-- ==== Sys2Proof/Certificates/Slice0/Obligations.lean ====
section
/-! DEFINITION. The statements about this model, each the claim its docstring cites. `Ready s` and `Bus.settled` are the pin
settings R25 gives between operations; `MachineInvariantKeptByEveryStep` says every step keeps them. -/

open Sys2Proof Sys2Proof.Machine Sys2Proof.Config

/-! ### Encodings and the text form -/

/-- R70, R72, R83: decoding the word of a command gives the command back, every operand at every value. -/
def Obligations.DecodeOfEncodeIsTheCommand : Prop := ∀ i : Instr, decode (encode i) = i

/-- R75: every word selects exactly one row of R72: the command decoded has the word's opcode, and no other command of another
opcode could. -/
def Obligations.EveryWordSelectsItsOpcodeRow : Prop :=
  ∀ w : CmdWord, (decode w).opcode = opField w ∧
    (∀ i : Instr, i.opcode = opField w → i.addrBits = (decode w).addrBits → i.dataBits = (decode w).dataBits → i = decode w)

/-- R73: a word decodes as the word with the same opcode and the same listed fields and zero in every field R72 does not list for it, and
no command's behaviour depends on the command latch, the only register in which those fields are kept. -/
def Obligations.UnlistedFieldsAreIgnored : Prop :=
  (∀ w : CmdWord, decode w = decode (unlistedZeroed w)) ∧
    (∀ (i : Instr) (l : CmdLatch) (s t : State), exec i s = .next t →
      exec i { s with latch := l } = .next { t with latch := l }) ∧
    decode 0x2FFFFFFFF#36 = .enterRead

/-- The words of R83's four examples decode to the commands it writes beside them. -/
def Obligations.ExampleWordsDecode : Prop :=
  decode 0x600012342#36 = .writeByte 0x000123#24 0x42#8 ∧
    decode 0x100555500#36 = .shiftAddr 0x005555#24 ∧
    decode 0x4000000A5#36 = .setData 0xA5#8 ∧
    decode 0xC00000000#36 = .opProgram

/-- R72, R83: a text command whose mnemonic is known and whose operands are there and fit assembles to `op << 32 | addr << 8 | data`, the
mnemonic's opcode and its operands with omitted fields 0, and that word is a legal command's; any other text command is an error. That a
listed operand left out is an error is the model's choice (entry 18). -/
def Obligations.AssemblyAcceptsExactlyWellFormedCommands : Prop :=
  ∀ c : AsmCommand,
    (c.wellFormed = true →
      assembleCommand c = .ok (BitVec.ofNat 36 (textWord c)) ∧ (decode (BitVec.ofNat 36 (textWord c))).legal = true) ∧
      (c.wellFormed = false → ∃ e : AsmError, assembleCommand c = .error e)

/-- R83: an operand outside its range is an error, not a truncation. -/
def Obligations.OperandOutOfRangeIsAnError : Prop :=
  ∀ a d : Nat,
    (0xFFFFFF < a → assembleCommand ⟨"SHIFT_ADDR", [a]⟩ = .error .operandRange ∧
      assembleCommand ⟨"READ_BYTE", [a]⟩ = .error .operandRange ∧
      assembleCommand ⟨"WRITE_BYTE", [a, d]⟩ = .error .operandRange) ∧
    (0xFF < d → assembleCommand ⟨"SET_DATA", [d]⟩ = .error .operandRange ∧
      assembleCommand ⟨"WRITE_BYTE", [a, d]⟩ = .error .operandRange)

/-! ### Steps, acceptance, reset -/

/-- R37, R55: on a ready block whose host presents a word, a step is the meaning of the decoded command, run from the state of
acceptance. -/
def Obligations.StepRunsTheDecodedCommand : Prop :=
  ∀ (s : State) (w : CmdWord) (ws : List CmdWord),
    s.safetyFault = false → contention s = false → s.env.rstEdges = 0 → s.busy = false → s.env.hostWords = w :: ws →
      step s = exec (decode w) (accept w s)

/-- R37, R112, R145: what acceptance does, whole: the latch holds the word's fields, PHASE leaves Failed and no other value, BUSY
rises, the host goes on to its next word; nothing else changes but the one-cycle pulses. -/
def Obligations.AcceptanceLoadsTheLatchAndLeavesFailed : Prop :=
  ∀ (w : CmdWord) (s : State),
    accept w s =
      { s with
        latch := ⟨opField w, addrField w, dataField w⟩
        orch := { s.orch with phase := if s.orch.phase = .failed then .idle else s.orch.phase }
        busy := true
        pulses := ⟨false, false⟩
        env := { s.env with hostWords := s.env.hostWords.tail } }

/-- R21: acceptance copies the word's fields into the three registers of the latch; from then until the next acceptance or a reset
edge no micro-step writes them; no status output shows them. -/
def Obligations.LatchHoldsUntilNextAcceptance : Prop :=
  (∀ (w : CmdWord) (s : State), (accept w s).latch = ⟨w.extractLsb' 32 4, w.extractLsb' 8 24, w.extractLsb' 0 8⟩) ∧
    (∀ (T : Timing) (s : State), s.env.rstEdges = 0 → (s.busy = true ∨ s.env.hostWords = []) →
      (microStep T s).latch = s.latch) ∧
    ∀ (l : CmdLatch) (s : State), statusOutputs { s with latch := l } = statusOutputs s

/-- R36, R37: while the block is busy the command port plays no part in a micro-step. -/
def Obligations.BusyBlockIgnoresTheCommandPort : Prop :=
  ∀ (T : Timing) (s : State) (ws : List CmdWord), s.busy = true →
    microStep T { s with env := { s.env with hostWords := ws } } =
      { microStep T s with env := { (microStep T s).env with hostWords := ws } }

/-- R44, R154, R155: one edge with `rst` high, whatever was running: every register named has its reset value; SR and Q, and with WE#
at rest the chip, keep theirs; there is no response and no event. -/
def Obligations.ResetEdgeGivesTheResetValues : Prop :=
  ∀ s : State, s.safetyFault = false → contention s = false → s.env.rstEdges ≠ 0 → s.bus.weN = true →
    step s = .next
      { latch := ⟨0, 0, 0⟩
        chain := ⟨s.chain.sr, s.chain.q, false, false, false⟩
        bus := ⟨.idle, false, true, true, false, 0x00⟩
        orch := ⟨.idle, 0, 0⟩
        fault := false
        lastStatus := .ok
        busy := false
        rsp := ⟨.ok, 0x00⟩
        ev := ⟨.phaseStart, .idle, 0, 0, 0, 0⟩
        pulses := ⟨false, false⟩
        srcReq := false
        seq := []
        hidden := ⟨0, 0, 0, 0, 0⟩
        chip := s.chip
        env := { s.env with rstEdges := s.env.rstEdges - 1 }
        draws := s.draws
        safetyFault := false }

------------------------------------------------------------

EXERCISE: Look above for the line containing "s.env with rstEdges", then transcribe it and all lines after it through the last, exactly and with nothing else.

ANSWER TO THIS TASK:
        env := { s.env with rstEdges := s.env.rstEdges - 1 }
        draws := s.draws
        safetyFault := false }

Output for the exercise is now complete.